Please quote exactly the lines below from the line containing "s.fw := rfl" to the line containing "s.die := rfl", both lines included, and nothing else.

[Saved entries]
________________

theorem State.updPart_same (s : State) (i : Nat) (f : PartRx → PartRx) :
    Same 0x200 s (State.updPart s i f) := by
  unfold State.updPart
  refine Same.next ?_ (State.updJournal_same _ _) (by decide)
  exact Same.refl _ _

theorem State.tryBlock_same (s : State) (i : Nat) (k : Nat) :
    Same 0x3200030680 s (State.tryBlock s i k) := by
  unfold State.tryBlock
  conv => zeta
  split
  · exact Same.refl _ _
  · refine Same.ite ?_ ?_
    · exact Same.refl _ _
    · refine Same.ite ?_ ?_
      · refine Same.next ?_ (State.maybeVerify_same _) (by decide)
        refine Same.next ?_ (State.sendBlock_same _ _ _ _) (by decide)
        refine Same.next ?_ (State.storeBlock_same _ _ _ _) (by decide)
        refine Same.next ?_ (State.updPart_same _ _ _) (by decide)
        refine Same.next ?_ (State.updPart_same _ _ _) (by decide)
        exact Same.refl _ _
      · refine Same.next ?_ (State.relay_same _ _ _ _ _ _ _ _) (by decide)
        refine Same.next ?_ (State.notice_same _ _ _ _ _) (by decide)
        refine Same.next ?_ (State.updUpd_same _ _) (by decide)
        refine Same.next ?_ (State.updPart_same _ _ _) (by decide)
        exact Same.refl _ _

theorem State.takeChunk_same (s : State) (i : Nat) (k : Nat) (c : Nat) (d : List Byte) :
    Same 0x3200030680 s (State.takeChunk s i k c d) := by
  unfold State.takeChunk
  refine Same.ite ?_ ?_
  · exact Same.refl _ _
  · refine Same.next ?_ (State.tryBlock_same _ _ _) (by decide)
    refine Same.next ?_ (State.updPart_same _ _ _) (by decide)
    exact Same.refl _ _

theorem State.takeTable_same (s : State) (i : Nat) (piece : Nat) (d : List Byte) :
    Same 0x3200030680 s (State.takeTable s i piece d) := by
  unfold State.takeTable
  refine Same.ite ?_ ?_
  · exact Same.refl _ _
  · refine Same.ite ?_ ?_
    · refine Same.next ?_ (State.updPart_same _ _ _) (by decide)
      exact Same.refl _ _
    · refine Same.ite ?_ ?_
      · refine Same.fold _ ?_ ?_
        · refine Same.fold _ ?_ ?_
          · refine Same.next ?_ (State.updPart_same _ _ _) (by decide)
            refine Same.next ?_ (State.updPart_same _ _ _) (by decide)
            exact Same.refl _ _
          · intro u a hu
            refine Same.next ?_ (State.relay_same _ _ _ _ _ _ _ _) (by decide)
            assumption
        · intro u a hu
          refine Same.next ?_ (State.tryBlock_same _ _ _) (by decide)
          assumption
      · refine Same.next ?_ (State.updPart_same _ _ _) (by decide)
        refine Same.next ?_ (State.updPart_same _ _ _) (by decide)
        exact Same.refl _ _

theorem State.timeWait_same (s : State) (r : HostReq) (target : Nat) (leap : Nat) (value : Nat) :
    OpSame 0x8000000 s (State.timeWait s r target leap value) := by
  unfold State.timeWait
  refine OpSame.ite ?_ ?_
  · exact OpSame.refuse
  · refine OpSame.wait ?_
    refine Same.next ?_ (State.updTim_same _ _) (by decide)
    exact Same.refl _ _

theorem State.timebaseRow_same (s : State) (c : Nat) (e : Int) :
    Same 0x3008030000 s (State.timebaseRow s c e) := by
  unfold State.timebaseRow
  refine Same.ite ?_ ?_
  · conv => zeta
    split
    · refine Same.next ?_ (State.enterHoldover_same _) (by decide)
      exact Same.refl _ _
    · refine Same.next ?_ (State.enterHoldover_same _) (by decide)
      exact Same.refl _ _
    · refine Same.next ?_ (State.updTim_same _ _) (by decide)
      refine Same.next ?_ (State.reSlew_same _ _ _) (by decide)
      exact Same.refl _ _
    · refine Same.next ?_ (State.updTim_same _ _) (by decide)
      refine Same.next ?_ (State.reSlew_same _ _ _) (by decide)
      exact Same.refl _ _
  · refine Same.next ?_ (State.updTim_same _ _) (by decide)
    refine Same.next ?_ (State.reSlew_same _ _ _) (by decide)
    exact Same.refl _ _

theorem execActivation_runs (o : Opt) (p : PowerIn) (s : State) :
    Runs 0x3ffffffbff (s.begin o) (execActivation o p s) := by
  unfold execActivation
  conv => zeta
  split
  · refine Runs.next ?_
    refine Same.ite ?_ ?_
    · refine Same.next ?_ (State.activate_same _ _) (by decide)
      exact Same.refl _ _
    · exact Same.refl _ _
  · refine Runs.next ?_
    exact Same.refl _ _

theorem execCameraLinkLoss_runs (o : Opt) (cam : Fin 6) (s : State) :
    Runs 0x3040030000 (s.begin o) (execCameraLinkLoss o cam s) := by
  unfold execCameraLinkLoss
  refine Runs.ite ?_ ?_
  · refine Runs.next ?_
    exact Same.refl _ _
  · refine Runs.next ?_
    refine Same.next ?_ (State.unitFault_same _ _ _ _) (by decide)
    refine Same.next ?_ (State.updCam_same _ _ _) (by decide)
    refine Same.next ?_ (State.dropFrame_same _ _ _) (by decide)
    exact Same.refl _ _

theorem execCameraLinkRetry_runs (o : Opt) (cam : Fin 6) (locked : Bool) (s : State) :
    Runs 0x40000000 (s.begin o) (execCameraLinkRetry o cam locked s) := by
  unfold execCameraLinkRetry
  refine Runs.ite ?_ ?_
  · refine Runs.next ?_
    exact Same.refl _ _
  · refine Runs.ite ?_ ?_
    · refine Runs.next ?_
      refine Same.next ?_ (State.updCam_same _ _ _) (by decide)
      exact Same.refl _ _
    · refine Runs.next ?_
      refine Same.next ?_ (State.updCam_same _ _ _) (by decide)
      exact Same.refl _ _

theorem execChainSessionRetry_runs (o : Opt) (upOk : Bool) (downOk : Bool) (s : State) :
    Runs 0x3200010000 (s.begin o) (execChainSessionRetry o upOk downOk s) := by
  unfold execChainSessionRetry
  refine Runs.ite ?_ ?_
  · refine Runs.next ?_
    exact Same.refl _ _
  · refine Runs.next ?_
    refine Same.ite ?_ ?_
    · conv => zeta
      split
      · refine Same.fold _ ?_ ?_
        · refine Same.ite ?_ ?_
          · refine Same.next ?_ (State.relayHeld_same _) (by decide)
            refine Same.next ?_ (State.updUpd_same _ _) (by decide)
            exact Same.refl _ _
          · refine Same.next ?_ (State.updUpd_same _ _) (by decide)
            exact Same.refl _ _
        · intro u a hu
          refine Same.fold _ ?_ ?_
          · assumption
          · intro u a hu
            refine Same.ite ?_ ?_
            · refine Same.next ?_ (State.relay_same _ _ _ _ _ _ _ _) (by decide)
              assumption
            · assumption
      · refine Same.next ?_ (State.relay_same _ _ _ _ _ _ _ _) (by decide)
        refine Same.ite ?_ ?_
        · refine Same.next ?_ (State.relayHeld_same _) (by decide)
          refine Same.next ?_ (State.updUpd_same _ _) (by decide)
          exact Same.refl _ _
        · refine Same.next ?_ (State.updUpd_same _ _) (by decide)
          exact Same.refl _ _
      · refine Same.next ?_ (State.sendResult_same _) (by decide)
        refine Same.ite ?_ ?_
        · refine Same.next ?_ (State.relayHeld_same _) (by decide)
          refine Same.next ?_ (State.updUpd_same _ _) (by decide)
          exact Same.refl _ _
        · refine Same.next ?_ (State.updUpd_same _ _) (by decide)
          exact Same.refl _ _
      · refine Same.next ?_ (State.sendResult_same _) (by decide)
        refine Same.ite ?_ ?_
        · refine Same.next ?_ (State.relayHeld_same _) (by decide)
          refine Same.next ?_ (State.updUpd_same _ _) (by decide)
          exact Same.refl _ _
        · refine Same.next ?_ (State.updUpd_same _ _) (by decide)
          exact Same.refl _ _
      · refine Same.ite ?_ ?_
        · refine Same.next ?_ (State.relayHeld_same _) (by decide)
          refine Same.next ?_ (State.updUpd_same _ _) (by decide)
          exact Same.refl _ _
        · refine Same.next ?_ (State.updUpd_same _ _) (by decide)
          exact Same.refl _ _
    · refine Same.ite ?_ ?_
      · refine Same.next ?_ (State.relayHeld_same _) (by decide)
        refine Same.next ?_ (State.updUpd_same _ _) (by decide)
        exact Same.refl _ _
      · refine Same.next ?_ (State.updUpd_same _ _) (by decide)
        exact Same.refl _ _
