theorem execTare_same (r : HostReq) (v : Word) (s : State) :
    Runs 0x33fffbd07f s (execTare r v s) := by
  unfold execTare
  refine Runs.next ?_
  refine Same.next ?_ (writeOne_same _ _ _ _) (by decide)
  exact Same.refl _ _

theorem execTestStall_same (r : HostReq) (v : Word) (s : State) :
    Runs 0x33fffbd07f s (execTestStall r v s) := by
  unfold execTestStall
  refine Runs.next ?_
  refine Same.next ?_ (writeOne_same _ _ _ _) (by decide)
  exact Same.refl _ _

theorem execThaw_same (r : HostReq) (s : State) :
    Runs 0x3501030015 s (execThaw r s) := by
  unfold execThaw
  refine Runs.next ?_
  refine hostOp_same (by decide) ?_
  intro u hu
  refine OpSame.ite ?_ ?_
  · exact OpSame.refuse
  · refine OpSame.done ?_
    refine Same.next ?_ (State.thaw_same _) (by decide)
    assumption

theorem readOne_same (r : HostReq) (addr : Nat) (s : State) :
    Same 0x2149010001 s (readOne r addr s) := by
  unfold readOne
  refine hostOp_same (by decide) ?_
  intro u hu
  refine OpSame.next ?_ (readOp_same _ _) (by decide)
  assumption

theorem execTickLatch_same (r : HostReq) (s : State) :
    Runs 0x2149010001 s (execTickLatch r s) := by
  unfold execTickLatch
  refine Runs.next ?_
  refine Same.next ?_ (readOne_same _ _ _) (by decide)
  exact Same.refl _ _

theorem execTickStart_runs (m : SupplyIn) (s : State) :
    Runs 0x34affb4077 s.start (execTickStart m s) := by
  unfold execTickStart
  refine Runs.ite ?_ ?_
  · refine Runs.next ?_
    refine Same.next ?_ (State.monitorOnly_same _ _) (by decide)
    refine Same.next ?_ (State.freezeFirst_same _) (by decide)
    exact Same.refl _ _
  · refine Runs.ite ?_ ?_
    · refine Runs.next ?_
      refine Same.next ?_ (State.ctlTick_same _) (by decide)
      refine Same.next ?_ (State.safeBegin_same _) (by decide)
      refine Same.next ?_ (State.slotTick_same _) (by decide)
      refine Same.next ?_ (State.monitorTick_same _ _) (by decide)
      refine Same.next ?_ (State.tickInstant_same _) (by decide)
      refine Same.next ?_ (State.freezeFirst_same _) (by decide)
      exact Same.refl _ _
    · refine Runs.next ?_
      refine Same.ite ?_ ?_
      · refine Same.next ?_ (State.notchTick_same _) (by decide)
        refine Same.next ?_ (State.wakeTick_same _) (by decide)
        refine Same.next ?_ (State.slotTick_same _) (by decide)
        refine Same.next ?_ (State.monitorTick_same _ _) (by decide)
        refine Same.next ?_ (State.tickInstant_same _) (by decide)
        refine Same.next ?_ (State.freezeFirst_same _) (by decide)
        exact Same.refl _ _
      · refine Same.next ?_ (State.wakeTick_same _) (by decide)
        refine Same.next ?_ (State.slotTick_same _) (by decide)
        refine Same.next ?_ (State.monitorTick_same _ _) (by decide)
        refine Same.next ?_ (State.tickInstant_same _) (by decide)
        refine Same.next ?_ (State.freezeFirst_same _) (by decide)
        exact Same.refl _ _

theorem execTimOptLatch_same (r : HostReq) (s : State) :
    Runs 0x2149010001 s (execTimOptLatch r s) := by
  unfold execTimOptLatch
  refine Runs.next ?_
  refine Same.next ?_ (readOne_same _ _ _) (by decide)
  exact Same.refl _ _

theorem execTlgTrim_same (r : HostReq) (v : Word) (s : State) :
    Runs 0x33fffbd07f s (execTlgTrim r v s) := by
  unfold execTlgTrim
  refine Runs.next ?_
  refine Same.next ?_ (writeOne_same _ _ _ _) (by decide)
  exact Same.refl _ _

theorem execTokenChallenge_same (r : HostReq) (s : State) :
    Runs 0x2100010001 s (execTokenChallenge r s) := by
  unfold execTokenChallenge
  refine Runs.next ?_
  refine hostOp_same (by decide) ?_
  intro u hu
  refine OpSame.done ?_
  refine Same.next ?_ (State.updSess_same _ _ _) (by decide)
  refine Same.next ?_ Same.set_hst (by decide)
  assumption

theorem execTokenGrantExpiry_runs (o : Opt) (sess : Fin 8) (s : State) :
    Runs 0x10000 (s.begin o) (execTokenGrantExpiry o sess s) := by
  unfold execTokenGrantExpiry
  refine Runs.next ?_
  refine Same.next ?_ (State.updSess_same _ _ _) (by decide)
  exact Same.refl _ _

theorem execTokenPresent_same (r : HostReq) (token : List Byte) (chainOk : Bool) (s : State) :
    Runs 0x2100010081 s (execTokenPresent r token chainOk s) := by
  unfold execTokenPresent
  refine Runs.next ?_
  refine hostOp_same (by decide) ?_
  intro u hu
  refine OpSame.ite ?_ ?_
  · exact OpSame.refuse
  · conv => zeta
    split
    · exact OpSame.refuse
    · refine OpSame.ite ?_ ?_
      · exact OpSame.refuse
      · refine OpSame.ite ?_ ?_
        · refine OpSame.wait ?_
          refine Same.next ?_ (State.complete_same _ _ _ _) (by decide)
          refine Same.next ?_ (State.updSess_same _ _ _) (by decide)
          assumption
        · refine OpSame.done ?_
          refine Same.ite ?_ ?_
          · refine Same.next ?_ Same.set_flash (by decide)
            refine Same.next ?_ (State.updSess_same _ _ _) (by decide)
            refine Same.next ?_ (State.updSess_same _ _ _) (by decide)
            assumption
          · refine Same.next ?_ (State.updSess_same _ _ _) (by decide)
            refine Same.next ?_ (State.updSess_same _ _ _) (by decide)
            assumption

theorem execUnsubscribe_same (r : HostReq) (sub : W16) (s : State) :
    Runs 0x2100010001 s (execUnsubscribe r sub s) := by
  unfold execUnsubscribe
  refine Runs.next ?_
  refine hostOp_same (by decide) ?_
  intro u hu
  refine OpSame.ite ?_ ?_
  · refine OpSame.done ?_
    refine Same.next ?_ Same.set_hst (by decide)
    assumption
  · exact OpSame.refuse

theorem execUpdCntClear_same (r : HostReq) (v : Word) (s : State) :
    Runs 0x33fffbd07f s (execUpdCntClear r v s) := by
  unfold execUpdCntClear
  refine Runs.next ?_
  refine Same.next ?_ (writeOne_same _ _ _ _) (by decide)
  exact Same.refl _ _

theorem execValveClear_same (r : HostReq) (v : Word) (s : State) :
    Runs 0x33fffbd07f s (execValveClear r v s) := by
  unfold execValveClear
  refine Runs.next ?_
  refine Same.next ?_ (writeOne_same _ _ _ _) (by decide)
  exact Same.refl _ _

theorem execValveClearBank_same (r : HostReq) (v : Word) (s : State) :
    Runs 0x33fffbd07f s (execValveClearBank r v s) := by
  unfold execValveClearBank
  refine Runs.next ?_
  refine Same.next ?_ (writeOne_same _ _ _ _) (by decide)
  exact Same.refl _ _

theorem execValveCntClear_same (r : HostReq) (i : Fin 2) (v : Word) (s : State) :
    Runs 0x33fffbd07f s (execValveCntClear r i v s) := by
  unfold execValveCntClear
  refine Runs.next ?_
  refine Same.next ?_ (writeOne_same _ _ _ _) (by decide)
  exact Same.refl _ _

theorem execValveRestart_same (r : HostReq) (v : Word) (s : State) :
    Runs 0x33fffbd07f s (execValveRestart r v s) := by
  unfold execValveRestart
  refine Runs.next ?_
  refine Same.next ?_ (writeOne_same _ _ _ _) (by decide)
  exact Same.refl _ _

theorem execVisWindowLatch_same (r : HostReq) (v : Word) (s : State) :
    Runs 0x33fffbd07f s (execVisWindowLatch r v s) := by
  unfold execVisWindowLatch
  refine Runs.next ?_
  refine Same.next ?_ (writeOne_same _ _ _ _) (by decide)
  exact Same.refl _ _

theorem execWakeCmd_same (r : HostReq) (v : Word) (s : State) :
    Runs 0x33fffbd07f s (execWakeCmd r v s) := by
  unfold execWakeCmd
  refine Runs.next ?_
  refine Same.next ?_ (writeOne_same _ _ _ _) (by decide)
  exact Same.refl _ _

theorem execWhippetNormal_same (r : HostReq) (v : Word) (s : State) :
    Runs 0x33fffbd07f s (execWhippetNormal r v s) := by
  unfold execWhippetNormal
  refine Runs.next ?_
  refine Same.next ?_ (writeOne_same _ _ _ _) (by decide)
  exact Same.refl _ _

theorem execWhippetRequest_same (r : HostReq) (v : Word) (s : State) :
    Runs 0x33fffbd07f s (execWhippetRequest r v s) := by
  unfold execWhippetRequest
  refine Runs.next ?_
  refine Same.next ?_ (writeOne_same _ _ _ _) (by decide)
  exact Same.refl _ _

theorem execWindowViolation_runs (o : Opt) (u : UnitRef) (s : State) :
    Runs 0x31c5bb0070 (s.begin o) (execWindowViolation o u s) := by
  unfold execWindowViolation
  refine Runs.next ?_
  refine Same.ite ?_ ?_
  · refine Same.next ?_ (State.faultUnit_same _ _ _) (by decide)
    exact Same.refl _ _
  · exact Same.refl _ _

end Sys2Proof.Machine
end

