@[simp] theorem State.updSess_clk (s : State) (n : Nat) (f : Sess → Sess) : (s.updSess n f).clk = s.clk := rfl
@[simp] theorem State.updSess_pwr (s : State) (n : Nat) (f : Sess → Sess) : (s.updSess n f).pwr = s.pwr := rfl
@[simp] theorem State.updSess_regions (s : State) (n : Nat) (f : Sess → Sess) : (s.updSess n f).regions = s.regions := rfl
@[simp] theorem State.updSess_clRst (s : State) (n : Nat) (f : Sess → Sess) : (s.updSess n f).clRst = s.clRst := rfl
@[simp] theorem State.updSess_bud (s : State) (n : Nat) (f : Sess → Sess) : (s.updSess n f).bud = s.bud := rfl
@[simp] theorem State.updSess_wake (s : State) (n : Nat) (f : Sess → Sess) : (s.updSess n f).wake = s.wake := rfl
@[simp] theorem State.updSess_boot (s : State) (n : Nat) (f : Sess → Sess) : (s.updSess n f).boot = s.boot := rfl
@[simp] theorem State.updSess_flash (s : State) (n : Nat) (f : Sess → Sess) : (s.updSess n f).flash = s.flash := rfl
@[simp] theorem State.updSess_bootRec (s : State) (n : Nat) (f : Sess → Sess) : (s.updSess n f).bootRec = s.bootRec := rfl
@[simp] theorem State.updSess_journal (s : State) (n : Nat) (f : Sess → Sess) : (s.updSess n f).journal = s.journal := rfl
@[simp] theorem State.updSess_fw (s : State) (n : Nat) (f : Sess → Sess) : (s.updSess n f).fw = s.fw := rfl
@[simp] theorem State.updSess_setSlots (s : State) (n : Nat) (f : Sess → Sess) : (s.updSess n f).setSlots = s.setSlots := rfl
@[simp] theorem State.updSess_store (s : State) (n : Nat) (f : Sess → Sess) : (s.updSess n f).store = s.store := rfl
@[simp] theorem State.updSess_img (s : State) (n : Nat) (f : Sess → Sess) : (s.updSess n f).img = s.img := rfl
@[simp] theorem State.updSess_grp (s : State) (n : Nat) (f : Sess → Sess) : (s.updSess n f).grp = s.grp := rfl
@[simp] theorem State.updSess_sm (s : State) (n : Nat) (f : Sess → Sess) : (s.updSess n f).sm = s.sm := rfl
@[simp] theorem State.updSess_rcd (s : State) (n : Nat) (f : Sess → Sess) : (s.updSess n f).rcd = s.rcd := rfl
@[simp] theorem State.updSess_die (s : State) (n : Nat) (f : Sess → Sess) : (s.updSess n f).die = s.die := rfl
@[simp] theorem State.updSess_psw (s : State) (n : Nat) (f : Sess → Sess) : (s.updSess n f).psw = s.psw := rfl
@[simp] theorem State.updSess_vlv (s : State) (n : Nat) (f : Sess → Sess) : (s.updSess n f).vlv = s.vlv := rfl
@[simp] theorem State.updSess_col (s : State) (n : Nat) (f : Sess → Sess) : (s.updSess n f).col = s.col := rfl
@[simp] theorem State.updSess_sns (s : State) (n : Nat) (f : Sess → Sess) : (s.updSess n f).sns = s.sns := rfl
@[simp] theorem State.updSess_flw (s : State) (n : Nat) (f : Sess → Sess) : (s.updSess n f).flw = s.flw := rfl
@[simp] theorem State.updSess_lop (s : State) (n : Nat) (f : Sess → Sess) : (s.updSess n f).lop = s.lop := rfl
@[simp] theorem State.updSess_prf (s : State) (n : Nat) (f : Sess → Sess) : (s.updSess n f).prf = s.prf := rfl
@[simp] theorem State.updSess_nav (s : State) (n : Nat) (f : Sess → Sess) : (s.updSess n f).nav = s.nav := rfl
@[simp] theorem State.updSess_tim (s : State) (n : Nat) (f : Sess → Sess) : (s.updSess n f).tim = s.tim := rfl
@[simp] theorem State.updSess_str (s : State) (n : Nat) (f : Sess → Sess) : (s.updSess n f).str = s.str := rfl
@[simp] theorem State.updSess_yld (s : State) (n : Nat) (f : Sess → Sess) : (s.updSess n f).yld = s.yld := rfl
@[simp] theorem State.updSess_vis (s : State) (n : Nat) (f : Sess → Sess) : (s.updSess n f).vis = s.vis := rfl
@[simp] theorem State.updSess_can (s : State) (n : Nat) (f : Sess → Sess) : (s.updSess n f).can = s.can := rfl
@[simp] theorem State.updSess_eth (s : State) (n : Nat) (f : Sess → Sess) : (s.updSess n f).eth = s.eth := rfl
@[simp] theorem State.updSess_updt (s : State) (n : Nat) (f : Sess → Sess) : (s.updSess n f).updt = s.updt := rfl
@[simp] theorem State.updSess_dbg (s : State) (n : Nat) (f : Sess → Sess) : (s.updSess n f).dbg = s.dbg := rfl
@[simp] theorem State.updSess_fmt (s : State) (n : Nat) (f : Sess → Sess) : (s.updSess n f).fmt = s.fmt := rfl
@[simp] theorem State.updSess_free (s : State) (n : Nat) (f : Sess → Sess) : (s.updSess n f).free = s.free := rfl
@[simp] theorem State.updSess_out (s : State) (n : Nat) (f : Sess → Sess) : (s.updSess n f).out = s.out := rfl
@[simp] theorem State.updSess_pending (s : State) (n : Nat) (f : Sess → Sess) : (s.updSess n f).pending = s.pending := rfl
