-- ==== Sys2Proof/Tests/Slice0.lean ====
section
/-! SUPPORT. The model's own tests.  A theorem wit_… shows concrete states and operands that meet the hypotheses of the statements about its
command, a clause at a time, and looks at one value of the step's result; a theorem ill_… shows a term that a check of Instr.wf refuses.
Expected values are worked out from the rules cited in the statements. -/

set_option maxRecDepth 100000

open Sys2Proof Sys2Proof.Machine

namespace Sys2Proof.Tests

/-- The state after one command. -/
def after (c : Instr) (s : State) : State :=
  match exec c s with
  | .next t => t
  | _ => s

/-- Bytes, all zero but for the fields listed as (offset, bytes). -/
def bytes (n : Nat) (l : List (Nat × List Byte)) : List Byte :=
  (List.range n).map fun i => match l.find? fun p => decide (p.1 ≤ i) && decide (i < p.1 + p.2.length) with
    | some p => p.2.getD (i - p.1) 0
    | none => 0

/-- A POLICY table of sections. -/
def policy (id : Nat) (secs : List (Nat × List Byte)) : Table :=
  { id := id, kind := kPolicy, ver := 1,
    body := leBytes 4 secs.length ++ secs.flatMap fun p => leBytes 2 p.1 ++ leBytes 2 p.2.length ++ p.2 }

/-- An image of tables. -/
def image (ts : List Table) : Image := { imageVer := 1, settingsVer := 0, tables := ts }

/-- Every supply voltage at `v` mV, IGN at 12 V. -/
def volts (v : Nat) : SupplyIn := { vb1 := v, vb2 := v, vb3 := v, vb4 := v, vlog := v, ign := 12000, wake := 0 }

/-- A module in NORMAL with every region in RUN, 1 s after power-up. -/
def on : State :=
  { State.reset with
    pwr := { PwrSt.reset with supply := .normal, mon := volts 12000, die := Vector.replicate 4 (some 12000), ign := true },
    regions := Vector.replicate 10 { Region.reset with st := .run },
    clk := { ClkSt.reset with opt := 1000000000, tickOpt := 999990000, running := true } }

/-- `on` with a SERVICE session 0 that has said HELLO and has ring 0 open. -/
def host : State :=
  { on with hst := { HstSt.reset with
      sess := put HstSt.reset.sess 0 { Sess.reset with isOpen := true, hello := true, level := 2, agreed := 0xFFFF },
      ring := put HstSt.reset.ring 0 { Ring.reset with isOpen := true, sess := 0, limit := 4 } } }

/-- A request of session 0 on ring 0. -/
def r0 : HostReq := { sess := 0, pathB := false, ring := 0, ticket := 1, seq := 1, lenOk := true, opt := 1000000100 }

/-- A request of session 0 on the control channel. -/
def rc : HostReq := { r0 with ring := controlRing }

/-- `s` with the image of `ts`. -/
def withTables (ts : List Table) (s : State) : State := { s with img := image ts }

/-- `s` with every battery contact at `v` mV. -/
def feed (v : Nat) (s : State) : State := { s with pwr := { s.pwr with mon := volts v, die := Vector.replicate 4 (some v) } }

/-- What a power-up meets on a sound module. -/
def pIn : PowerIn :=
  { m := volts 12000, sinceOff := 50000000, strap := 0, svcEn := false, fwOk := true, trialFwOk := true, answers := 127,
    devCertOk := true, ownerOk := true, migrateOk := true }

/-! The supply (02). -/

theorem wit_crankEntry : let s := feed 5999 on
    s.pwr.supply = .normal ∧ s.vs < 6000 ∧ (after (.crankEntry 1000000001) s).pwr.supply = .crank ∧
    (after (.crankEntry 1000000001) on).pwr = on.pwr := by decide

theorem wit_crankExit : let s := { on with pwr := { on.pwr with supply := .crank, okTicks := 201 } }
    s.pwr.supply = .crank ∧ 200 < s.pwr.okTicks ∧ (after (.crankExit 1000000001) s).pwr.supply = .normal ∧
    (after (.crankExit 1000000001) on).pwr = on.pwr := by decide

theorem wit_overvoltEntry : let s := feed 36001 on
    s.pwr.supply = .normal ∧ 36000 < s.vs ∧ (after (.overvoltEntry 1000000001) s).pwr.ovv = true ∧
    (after (.overvoltEntry 1000000001) on).pwr = on.pwr := by decide

theorem wit_overvoltExit : let s := { on with pwr := { on.pwr with supply := .overvolt, ovOkTicks := 201 } }
    s.pwr.supply = .overvolt ∧ 6000 ≤ s.vs ∧ 200 < s.pwr.ovOkTicks ∧
    (after (.overvoltExit 1000000001) s).pwr.supply = .normal ∧ (after (.overvoltExit 1000000001) on).pwr = on.pwr := by decide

________________

Result for this task >>
@[simp] theorem State.updSess_fw (s : State) (n : Nat) (f : Sess → Sess) : (s.updSess n f).fw = s.fw := rfl
@[simp] theorem State.updSess_setSlots (s : State) (n : Nat) (f : Sess → Sess) : (s.updSess n f).setSlots = s.setSlots := rfl
@[simp] theorem State.updSess_store (s : State) (n : Nat) (f : Sess → Sess) : (s.updSess n f).store = s.store := rfl
@[simp] theorem State.updSess_img (s : State) (n : Nat) (f : Sess → Sess) : (s.updSess n f).img = s.img := rfl
@[simp] theorem State.updSess_grp (s : State) (n : Nat) (f : Sess → Sess) : (s.updSess n f).grp = s.grp := rfl
@[simp] theorem State.updSess_sm (s : State) (n : Nat) (f : Sess → Sess) : (s.updSess n f).sm = s.sm := rfl
@[simp] theorem State.updSess_rcd (s : State) (n : Nat) (f : Sess → Sess) : (s.updSess n f).rcd = s.rcd := rfl
@[simp] theorem State.updSess_die (s : State) (n : Nat) (f : Sess → Sess) : (s.updSess n f).die = s.die := rfl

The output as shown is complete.